- DATA FOR THE TASK:
-- ==== Sys2Proof/Machine/State.lean ====
section
/-! DEFINITION. The state of the machine (10_state.md R31 and the rules it names), the reasons a step can stop, and the state
after reset. INVENTORY.md lists every field with its rule and its reset value. -/

namespace Sys2Proof.Machine

/-- A segment register (10_state.md R27). `accessible` is the oracle SegLimitOK as data: the offsets that may be written through
the segment (20_memory.md R53, log 7). -/
structure Segment where
  selector   : BitVec 16
  base       : Word
  accessible : List Range
deriving DecidableEq, Repr

/-- The six segment registers. -/
structure Segments where
  es : Segment
  cs : Segment
  ss : Segment
  ds : Segment
  fs : Segment
  gs : Segment
deriving DecidableEq, Repr

/-- Linear addresses to which a store page-faults, with the fault code: an entry of the oracle PageFault (20_memory.md R55). -/
structure PageFaultRange where
  range : Range
  code  : ErrorCode
deriving DecidableEq, Repr

/-- Memory that is not ordinary (20_memory.md R50, R57). -/
inductive RegionKind
  | device
  | code
deriving DecidableEq, Repr

/-- A linear address range of device memory or of code. -/
structure Region where
  range : Range
  kind  : RegionKind
deriving DecidableEq, Repr

/-- Memory: (linear address, byte) pairs, addresses strictly rising. An unlisted address has no value (log 6). -/
abbrev Memory := List Host.Cell

/-- The state of the logical processor and its memory (10_state.md R31). -/
structure State where
  /-- RAX, RCX, RDX, RBX, RSP, RBP, RSI, RDI, R8 to R15 (R10, R11). -/
  gpr        : Vector Word 16
  /-- RIP, EIP or IP (R12). -/
  pc         : Word
  /-- RFLAGS (R13). -/
  rflags     : Word
  /-- XCR0 (R14). -/
  xcr0       : Word
  /-- CR0: TS is bit 3, AM is bit 18 (R15, R26). -/
  cr0        : Word
  /-- CR2: the linear address of the last page fault (20_memory.md R55). -/
  cr2        : Word
  /-- CR4: OSXSAVE is bit 18 (R16). -/
  cr4        : Word
  /-- MXCSR (R19). -/
  mxcsr      : BitVec 32
  /-- XINUSE (R20). -/
  xinuse     : Word
  /-- State component 0 (R21). -/
  x87        : X87
  /-- XMM0 to XMM15 (R22). -/
  xmm        : Vector (BitVec 128) 16
  /-- State components 2 to 62 as byte strings, component i at index i - 2 (R23). -/
  comps      : Vector (List Byte) 61
  /-- The operating mode (R25). -/
  mode       : Mode
  /-- The code segment's default size outside 64-bit mode (R25). -/
  codeSize   : CodeSize
  /-- The CPL in the modes where it is not fixed; read it by `cpl` (R26). -/
  cplField   : BitVec 2
  /-- The segment registers (R27). -/
  segs       : Segments
  /-- Memory (R28). -/
  mem        : Memory
  /-- The oracle PageFault for stores at the current CPL, as data (20_memory.md R55, log 7). -/
  pageFaults : List PageFaultRange
  /-- The memory that is not ordinary (20_memory.md R50, R57, log 22). -/
  regions    : List Region
  /-- The constants of the implementation (00_scope.md R4). -/
  params     : Params
  /-- The model's own: the linear addresses of the instruction bytes run so far, which no later XSAVEC of the run may store over
  (20_memory.md R57, log 22). -/
  codeSeen   : List Nat
  /-- The model's own: the linear ranges of the operands so far, from which no later instruction of the run may be fetched
  (20_memory.md R57, log 22). -/
  areasWritten : List Range
  /-- The model's own: how many times free values have been drawn (log 10). -/
  draws      : Nat
deriving DecidableEq, Repr

/-- The six exceptions (60_exceptions.md R110). Each is raised by XSAVEC and XSAVEC64 and by `step` for the encodings the spec
sends to it; stopping there is the spec's own outcome (R123, R124), so it is safe. -/
inductive Exception
  /-- Invalid opcode: R111, and the encodings of 30_encoding.md R63 and R65. -/
  | ud
  /-- Device not available: R112. -/
  | nm
  /-- Stack-segment fault: R115, R117. -/
  | ss
  /-- General protection: R113, R114, R117, R119, and 30_encoding.md R71. -/
  | gp
  /-- Page fault: R116. -/
  | pf
  /-- Alignment check: R118. -/
  | ac
deriving DecidableEq, Repr

/-- The reasons the machine stops with a fault. -/
inductive Fault
  /-- The fault outcome of 60_exceptions.md R123: the exception's mnemonic, its error code if it has one, and the state at the
  fault. Raised by both instructions and by `step`. Safe: the spec runs no handler (R124). -/
  | exception (x : Exception) (code : Option ErrorCode) (s : State)
  /-- `step` needs an instruction byte at this linear address and memory lists none (log 6). Safe: nothing goes on. -/
  | fetchAbsent (address : Nat)
deriving DecidableEq, Repr

/-- The reasons a step gives no meaning. -/
inductive Refusal
  /-- An instruction without a meaning yet; raised by `exec` only, and no arm raises it now. Safe. -/
  | notModelled (mnemonic : String)
  /-- The bytes at pc are no encoding of this spec: another instruction (30_encoding.md R73). Raised by `step`. Safe. -/
  | outOfScope
  /-- XSAVEC64 outside 64-bit mode, which no byte string encodes (30_encoding.md R72, 93 U7). Raised by XSAVEC64. Safe. -/
  | notEncodable
  /-- The operand wraps around 2^32 in protected, compatibility or virtual-8086 mode (20_memory.md R56, decision D22). Raised by both
  instructions. Safe. -/
  | addressWrap
  /-- pc + L wraps around the mode's width (10_state.md R12, decision D20). Raised by both instructions, and by `step` for an
  instruction that runs past the last pc. Safe. -/
  | pcWrap
  /-- The operand touches device memory or code, or the instruction at pc stands where an XSAVEC of the run stored (20_memory.md R50,
  R57, decision D14). Raised by both instructions and by `step`. Safe. -/
  | notOrdinary (kind : RegionKind)
deriving DecidableEq, Repr

/-- What a step or a meaning answers. -/
abbrev Outcome := Host.Outcome State Fault Refusal

/-- A segment at reset: selector and base, and the limit FFFFH (log 2, PRESUMED). -/
def Segment.atReset (selector : BitVec 16) (base : Word) : Segment := ⟨selector, base, [⟨0, 0xFFFF⟩]⟩

/-- The state after reset (10_state.md R30): MXCSR is the source's initial value; the general-knowledge column of R30 gives XCR0,
CR0, CR4, EFLAGS, FCW, the XMM registers, the mode, the CPL and CS:IP (log 1, PRESUMED); the family's values are log 2
(PRESUMED); the model's choices are logs 3 to 7, 10 and 22 (DESIGN CHOICE): among them that no linear address is device memory or
declared code (`regions`) and none page-faults (`pageFaults`), on which the spec is silent (log 7). -/
def State.reset : State where
  gpr        := Vector.replicate 16 0
  pc         := 0xFFF0
  rflags     := 0x00000002
  xcr0       := 0x0000000000000001
  cr0        := 0x60000010
  cr2        := 0
  cr4        := 0
  mxcsr      := 0x1F80
  xinuse     := 0x7FFFFFFFFFFFFFFF
  x87        := { fcw := 0x0040, fsw := 0, tags := 0x5555, fop := 0, fip := 0, fcs := 0, fdp := 0, fds := 0,
                  st := Vector.replicate 8 0 }
  xmm        := Vector.replicate 16 0
  comps      := Vector.replicate 61 []
  mode       := .realAddress
  codeSize   := .bits16
  cplField   := 0
  segs       := { es := Segment.atReset 0 0, cs := Segment.atReset 0xF000 0xFFFF0000, ss := Segment.atReset 0 0,
                  ds := Segment.atReset 0 0, fs := Segment.atReset 0 0, gs := Segment.atReset 0 0 }
  mem        := []
  pageFaults := []
  regions    := []
  params     := Params.atReset
  codeSeen   := []
  areasWritten := []
  draws      := 0

end Sys2Proof.Machine
end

- YOUR TASK: The word "segs" may appear in several lines of the data; copy every line where it does.

- OUTPUT:
  segs       : Segments
  segs       := { es := Segment.atReset 0 0, cs := Segment.atReset 0xF000 0xFFFF0000, ss := Segment.atReset 0 0,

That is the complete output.